Виктория Платова - Куколка для монстра
– Я не знаю. Машину ведь не нашли. А ее… Настю насмерть. Ужасно. Говорят, машина волочила ее за собой… Ее даже хоронили в закрытом гробу. Мы так плакали… Знаете, что говорят наши врачи? – Эллочка понизила голос, и глаза ее округлились. – Они осматривали тело, ее ведь привезли сюда. Ее голову изуродовали, как будто специально тащили… Они говорят, что это похоже на убийство…
Эллочка пожала мне руку возле локтя милой теплой лапкой, как бы выражая соболезнования.
– Мне так жаль, – снова повторила она. – Простите ради Бога. Что еще я могу для вас сделать?
«Разбуди для меня кота», – не к месту вспомнила я шутку какого-то матерого поэта, но вслух произнести ее не решилась.
– Ничего. Простите. Я пойду…
– Постойте, девушка, – Эллочка бросилась за мной, семеня крошечными японскими ножками. – Вам есть где остановиться в Москве? Вы бы могли у меня, если у вас проблемы… Настенька была моей подругой…

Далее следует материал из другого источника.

-- ==== Sys2Proof/Machine/Pipeline.lean ====
section
/-! DEFINITION. The match-action stages (R133 to R143), the end of the ingress pass, unmatched traffic, and the takeover
commands (R155 to R158). -/

namespace Sys2Proof.Machine

/-! ### The learn check (R174, R176) -/

/-- The source-address lookup of a slot with src 1, on pass 1 of a frame from ports 0 to 64: the hit bit, a frozen entry, at
most one learn request. -/
def State.learnCheck (s : State) (k fid key : Nat) (found : Option Nat) : State :=
  let f := s.frame fid
  if f.pass ≠ 1 ∨ 64 < f.inPort then s
  else
    let s := match found with
      | some j =>
        let e := s.ent k 0 j
        if isLearned e = true ∧ bitsOf (leAt e 9 1) 0 0 = 0 ∧ leAt e 10 2 = f.inPort then s.setHit k j true else s
      | none => s
    let learn : Bool := match s.vlanHalf k (key / 2 ^ 48) f.version with | some (_, l, _) => l | none => false
    let ask := s.setFrame { f with acts := { f.acts with learn := some ⟨f.domain, key / 2 ^ 48, key % 2 ^ 48, f.inPort⟩ } }
    let grp : Bool := decide (key % 2 ^ 48 / 2 ^ 40 % 2 = 1)
    match found.orElse (fun _ => s.keyIn k 0 f.domain key) with
    | none => if learn && !grp then ask else s
    | some j =>
      let e := s.ent k 0 j
      let same := decide (bitsOf (leAt e 9 1) 0 0 = 0 ∧ leAt e 10 2 = f.inPort)
      if same then s
      else if isLearned e = false then s.bump (lrnA 0x078)
      else if bitsOf (leAt e 9 1) 1 1 = 1 then s.setFrame { f with acts := { f.acts with frozen := true } }
      else if learn && !grp then ask else s

/-! ### A stage -/

/-- What a slot has come to: the sequence to run, none for no sequence. -/
def State.slotResult (s : State) (k fid : Nat) (f0 : Frame) (e : List Byte) (sl : Nat) : Nat × State :=
  let fl := leAt e (8 + 8 * sl) 1
  let t := leAt e (9 + 8 * sl) 1 % 16
  let hw := leAt e (12 + 8 * sl) 2
  let mw := leAt e (14 + 8 * sl) 2
  let hit := if 32768 ≤ hw then 0 else hw % 16384
  let miss := if 32768 ≤ mw then 0 else mw % 16384
  let ip := decide (bitsOf fl 1 1 = 1)
  let src := decide (bitsOf fl 2 2 = 1)
  if f0.parse.l2Only ∧ (t = 2 ∨ t = 3 ∨ t = 4 ∨ ip) then (0, s)
  else if t = 15 then (miss, s)
  else if f0.direct.isSome ∧ (t = 0 ∨ t = 2 ∨ t = 3) then (0, s)
  else if 7 ≤ t then (miss, s.progFault k)
  else if tooWide t (s.tplWidth k (leAt e (10 + 8 * sl) 1)) then (miss, s.progFault k)
  else
    match s.tplKey k (leAt e (10 + 8 * sl) 1) f0 with
    | .bad => (miss, s.progFault k)
    | .absent => (miss, s)
    | .ok key _ =>
      match s.badLookup k t f0.domain key with
      | some o => (0, (s.wordBad k o).setFrame (let f := s.frame fid; { f with acts := { f.acts with badWord := true } }))
      | none =>
      let r := s.lookupIn k t f0 key
      let s := if t = 0 ∧ src then s.learnCheck k fid key r else s
      match r with
      | none => (miss, s)
      | some j =>
        let f := s.frame fid
        match t with
        | 0 =>
          if src then (hit, s)
          else
            let m := s.ent k 0 j
            let mc := decide (bitsOf (leAt m 9 1) 0 0 = 1)
            let f := { f.mdSet 0x16 1 with acts := { f.acts with l2Mcast := mc } }
            (hit, s.setFrame (if mc then f.mdSet 0x15 (leAt m 10 2) else f.mdSet 0x14 (leAt m 10 2 % 128)))
        | 1 =>
          match s.vlanHalf k j f0.version with
          | some (_, _, attr) => (hit, s.setFrame (f.mdSet 0x17 attr))
          | none => (hit, s)
        | 4 => (hit, s.setFrame { f.mdSet 0x18 1 with acts := { f.acts with rnatEnt := s.ent k 4 j } })
        | 5 => (hit, s.setFrame (f.mdSet 0x0F (leAt (s.ent k 5 j) 14 2)))
        | 6 =>
          let a := sfld (s.ent k 6 j) 248 235
          (if a ≠ 0 then a else hit, s)
        | _ => (hit, s.setFrame (f.mdSet 0x13 j))

/-- The stage programs of a stage live for a version in copy `k`. -/
def State.stageProgs (s : State) (k n v : Nat) : List Nat :=
  (List.range 64).filter (fun i =>
    let e := s.ent k 12 i
    decide (leAt e 0 1 % 16 = n) && (entVers 12 0 e).any (fun x => liveFor x.1 x.2.1 v))

/-- R133, R135: the lookups of a stage on the metadata as the frame entered it; the results and the sequences they select are
written in slot order (R142). -/
def State.runStage (s : State) (k n fid : Nat) : State :=
  let f0 := s.frame fid
  match s.stageProgs k n f0.version with
  | [] => s
  | [i] =>
    let e := s.ent k 12 i
    let slots := (List.range 4).filter (fun sl => decide (leAt e (8 + 8 * sl) 1 % 2 = 1))
    forEach slots s (fun s sl =>
      let (q, s) := s.slotResult k fid f0 e sl
      s.runSeq k fid 3 q)
  | _ => s.progFault k

/-! ### The end of the ingress pass (R143, R144) -/

/-- The final EtherType of a frame (R114). -/
def Frame.etherType (f : Frame) : Nat := beAt f.bytes (12 + 4 * f.parse.tags) 2

/-- A drop of PIP under its own counter. -/
def State.pipDrop (s : State) (k fid r cnt : Nat) : State := (s.bump (pipA k cnt)).dropFrame (pipPage k) fid r

/-- A drop with reason 0x08 (R146). -/
def State.unmatchedDrop (s : State) (k fid : Nat) : State :=
  let f := s.frame fid
  let s := if s.b (pipA k 0x048) 31 then s
    else
      let c0 := 2 ^ 31 + f.inPort * 256 + f.version * 16 + f.domain
      let c1 := f.mdGet 5 * 65536 + f.etherType
      ((s.wr (pipA k 0x048) (word c0)).wr (pipA k 0x04C) (word c1)).report (pipPage k) 0 0x4C01 c0 c1
  s.pipDrop k fid 0x08 0x050

/-- A punt to a ring through a meter, orders 9 and 10 of R143; then on to POL. DESIGN CHOICE: R148 does not say where a punt
counts as delivered; PIP_CNT_PUNT counts it here, where the pipeline is done with it. -/
def State.settlePunt (s : State) (k fid ring meter code : Nat) : State :=
  let f := s.frame fid
  if f.domain ≠ 0 ∨ s.ringIsD0 ring = false then s.pipDrop k fid 0x0A 0x058
  else
    let (ok, s) := s.puntTake k meter
    if ok = false then (s.puntRefused k).dropFrame (pipPage k) fid 0x0F
    else
      let f := ((f.mdSet 8 3).mdSet 0x0D ring).mdSet 0x11 code
      (s.bump (pipA k 0x064)).setFrame { f with place := .police }

/-- A fourth pass is refused (order 7, R20, R150). -/
def State.passLimit (s : State) (k fid : Nat) : State := (s.bumpRise (pipA k 0x060) (pipPage k) 2 0x4C03).dropFrame (pipPage k) fid 0x21

/-- A unicast or default-queue destination: the fence of order 11, then on to POL. One toward port 66 is a recirculation, with
its pass limit and its count (R20, R150). -/
def State.settleUnicast (s : State) (k fid : Nat) : State :=
  let f := s.frame fid
  let round := decide (f.mdGet 9 = 66)
  let owner := if f.mdGet 9 = 64 then s.ringDomain (f.mdGet 0x0D) else s.qOwner f.queueId
  if round = true ∧ f.pass = 3 then s.passLimit k fid
  else if owner ≠ f.domain then s.pipDrop k fid 0x0A 0x058
  else (s.when round (fun s => s.bump (pipA k 0x05C))).setFrame { f with place := .police }

/-- The unmatched default entry applies (R144). -/
def State.settleUnmatched (s : State) (k fid : Nat) : State :=
  let f := s.frame fid
  let e := s.ent k 14 (f.inPort * 16 + f.domain)
  match leAt e 0 1 % 4 with
  | 1 =>
    let q := leAt e 2 2 % 4096
    (s.setFrame ((((f.mdSet 8 1).mdSet 9 (q / 64)).mdSet 0x0B (q / 8 % 8)).mdSet 0x0C (q % 8))).settleUnicast k fid
  | 2 => s.settlePunt k fid (leAt e 4 2 % 1024) (leAt e 6 1 % 16) 0x8008
  | _ => s.unmatchedDrop k fid

/-- Whether a TTL request cannot be met: value 0 or 1, an absent header, or neither IPv4 nor IPv6 (order 5). -/
def Frame.ttlFails (f : Frame) : Bool :=
  match f.acts.ttl with
  | none => false
  | some (hdr, occ) =>
    match f.header hdr occ with
    | none => true
    | some o =>
      match ttlAt f.visible hdr o with
      | none => true
      | some p => decide (beAt f.visible p 1 ≤ 1)

/-- A frame sent round again: counted, and carried on to POL toward port 66 (R149, R150). -/
def State.settleRecirc (s : State) (k fid : Nat) : State :=
  let f := s.frame fid
  (s.bump (pipA k 0x05C)).setFrame { (f.mdSet 9 66) with place := .police }

/-- Settle a frame after stage 11 in the order of R143; a frame that is not dropped makes its learn request. -/
def State.settlePass (s : State) (k fid : Nat) : State :=
  let f := s.frame fid
  let s := s.pmc (pipPage k) 4
  let s := s.capOffer 0 f.inPort f.src (fun _ => true) (f.info 0)
  let s := s.capOffer 2 f.inPort f.src (fun sess => decide (bitsOf (f.mdGet 0x10) sess sess = 1)) (f.info 0)
  let wcmd := decide (f.pass = 1) && decide (f.etherType = 0x88B5)
  let wbad := !s.b (pipA k (0x200 + 4 * f.inPort)) 0 || decide (beAt f.bytes (15 + 4 * f.parse.tags) 1 % 16 ≠ f.domain)
  let dest := f.mdGet 8
  if f.acts.frozen then s.dropFrame (pipPage k) fid 0x0B
  else if wcmd ∧ wbad then (s.bumpRise (pipA k 0x070) (pipPage k) 3 0x4C04).dropFrame (pipPage k) fid 0x22
  else if dest = 5 ∧ wcmd = false then s.pipDrop k fid 0x09 0x054
  else if f.ttlFails then s.dropFrame (pipPage k) fid 0x1D
  else if f.acts.rnatReq ∧ f.mdGet 0x18 = 0 then s.dropFrame (pipPage k) fid 0x1E
  else
    let s' :=
      if wcmd then (s.setFrame ((f.mdSet 8 1).mdSet 9 67)).settleUnicast k fid
      else if dest = 4 ∧ f.pass = 3 then s.passLimit k fid
      else if dest = 4 then s.settleRecirc k fid
      else match f.direct with
        | some q => (s.setFrame ((((f.mdSet 8 1).mdSet 9 (q / 64)).mdSet 0x0B (q / 8 % 8)).mdSet 0x0C (q % 8))).settleUnicast k fid
        | none =>
          if dest = 0 then s.settleUnmatched k fid
          else if dest = 3 then s.settlePunt k fid f.acts.puntRing f.acts.puntMeter (f.mdGet 0x11 % 32768)
          else if dest = 1 then s.settleUnicast k fid
          else s.setFrame { f with place := .police }
    match f.acts.learn with
    | some r =>
      if (s'.frame fid).place = .police ∧ f.acts.noLearn = false ∧ s'.b (lrnA 0x040) 0 = true then s'.learnRequest r else s'
    | none => s'

/-! ### Tokens -/

/-- A token of stage `n` goes on when its way is free: to the entry of the next stage, or settled after stage 11. A frame a
breakpoint held takes the outcome of R124 first; one whose lookup read an uncorrectable word is dropped (R489). -/
def State.stageStep (s : State) (k n : Nat) (step : Bool) : State :=
  if (s.halted k = true ∧ step = false) ∨ s.regionDown k = true ∨ (n < 11 ∧ (s.stageToken k (n + 1)).isSome) then s
  else
    match s.stageToken k n with
    | none => s
    | some f =>
      if n = 11 ∧ s.behind f = true ∧ s.passed (pipPage k) = false then s else
      let (go, s) := if f.held then (s.setFrame { f with held := false }).parseOutcome k f.id else (true, s)
      if go = false then s
      else
        let s := s.runStage k n f.id
        let f := s.frame f.id
        if f.acts.badWord then (s.topDown k f.id (12 :: List.range (n + 1)) 1).dropFrame (pipPage k) f.id 0x1A
        else if n < 11 then (s.setFrame { f with place := .stage (n + 1) }).pmc (pipPage k) 1 else
          let s := s.settlePass k f.id
          (s.topDown k f.id (List.range 13) (if (s.frame f.id).place = .police then 0 else 1)).reachPol f.id

def execPipelineStage (pipe : Group) (stage : Fin 12) (s : State) : Host.Outcome State Fault Refusal :=
  answer s (s.stageStep pipe.val stage.val false)

/-! ### Takeover commands -/

/-- R155: a host write of force_en 1 with force_group; auto_en and the rest keep their values. -/
def State.force (s : State) (g : Nat) : State :=
  s.hostWriteWith (pipA 4 0x080) (word (1 + 2 * g + s.f (pipA 4 0x080) 8 8 * 256)) true (fun _ s => s.startTakeover g true)

def execTakeoverForce (group : Fin 4) (s : State) : Host.Outcome State Fault Refusal := answer s (s.force group.val)

/-- Whether a port of a group has a token inside a pipeline. -/
def State.portInside (s : State) (k p : Nat) : Bool :=
  s.frames.any (fun e => decide (e.2.pipe = k ∧ e.2.inPort = p) && (match e.2.place with | .stage _ => true | _ => false))

/-- SPR covers the lowest group that is lost for want of cover, when it may (R495). -/
def State.coverNext (s : State) : State :=
  match (List.range 4).find? (fun g => decide (s.region g = 2) && s.canCover g) with
  | some g => ((s.startTakeover g false).setRegion g 1).refreshDegrade
  | none => s

/-- The takeover has ended: its last port has returned (R158). A repaired group is good again; a faulty one is lost. -/
def State.endTakeover (s : State) : State :=
  let k := s.coveredGroup
  let s := if s.region k = 4 then ((s.setRegion k 0).setB (pipA k 0x040) 1 false).setB (pipA k 0x040) 0 true
    else if s.regionDown k then s.setRegion k 2 else s
  let s := (s.setB (pipA 4 0x080) 16 false).wr (pipA 4 0x084) (word (s.f (pipA 4 0x084) 31 16 * 65536))
  (((s.setB (pipA k 0x040) 2 false).report (pipPage 4) 4 0x4C05).refreshDegrade).coverNext

/-- A port of the covered group switches at a frame boundary: into P4, or back once release is set. -/
def State.portSwitch (s : State) (p : Nat) : State :=
  let k := s.coveredGroup
  if s.covering = false ∨ p / 16 ≠ k then s
  else if s.b (pipA 4 0x080) 16 then
    if s.spr.moved.contains p = true ∧ s.portInside 4 p = false then
      let s := { s with spr := { s.spr with moved := s.spr.moved.filter (fun q => decide (q ≠ p)) } }
      if s.spr.moved.isEmpty then s.endTakeover else s
    else s
  else if s.spr.moved.contains p = false ∧ s.portInside k p = false then
    let s := { s with spr := { s.spr with moved := p :: s.spr.moved } }
    if s.spr.moved.length = 16 then s.setB (pipA 4 0x084) 4 false else s
  else s

def execTakeoverPortSwitch (port : Port) (s : State) : Host.Outcome State Fault Refusal := answer s (s.portSwitch port.val)

/-- R158: release. With no port switched yet the takeover ends at once; after an automatic one that another lost group may
follow, SPR starts the takeover of the lowest such group when it has ended (R495). -/
def State.release (s : State) : State :=
  if s.covering = false then s.setB (pipA 4 0x080) 16 false
  else if s.spr.moved.isEmpty then s.endTakeover
  else s.setB (pipA 4 0x084) 4 true

def execTakeoverRelease (s : State) : Host.Outcome State Fault Refusal :=
  answer s (s.hostWriteWith (pipA 4 0xC80) 0x00010001 true (fun _ s => s.release))

end Sys2Proof.Machine
end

– Нет, нет, спасибо, нет. Я пойду.
Чем больше я удалялась от клиники, тем больше вся история с Настей казалась мне ловко подстроенным ходом. Когда же я вернулась к себе на Кропоткинскую и погрузила тело в теплую ванну, у меня не осталось никаких сомнений – Настю убили. Только идиот не связал бы здесь концы с концами: маленький тихий переулок, раннее промозглое утро, машина, возникшая непонятно откуда и протянувшая тело Насти за собой, ни один случайно влипший в историю, даже пьяный водитель не повел бы себя так. Может быть, все дело в том февральском обещании Насти помочь мне разобраться с записями в моей больничной карточке? Или в страстном желании поговорить с анестезиологом Павликом о моем аборте. Настя всегда отличалась повышенным любопытством и кипучей сострадательной энергией – это были мои собственные ощущения от птички на жердочке, и я хорошо помнила их. Должно быть, она слишком рьяно принялась за дело. В любом случае, если связать это с Владленом, его упоминанием об альфафэтапротеине и моим неожиданным абортом, получается довольно стройная картина. Павлик допустил прокол, Владлен допустил прокол, но какое отношение имеет средство против СПИДа к моему аборту?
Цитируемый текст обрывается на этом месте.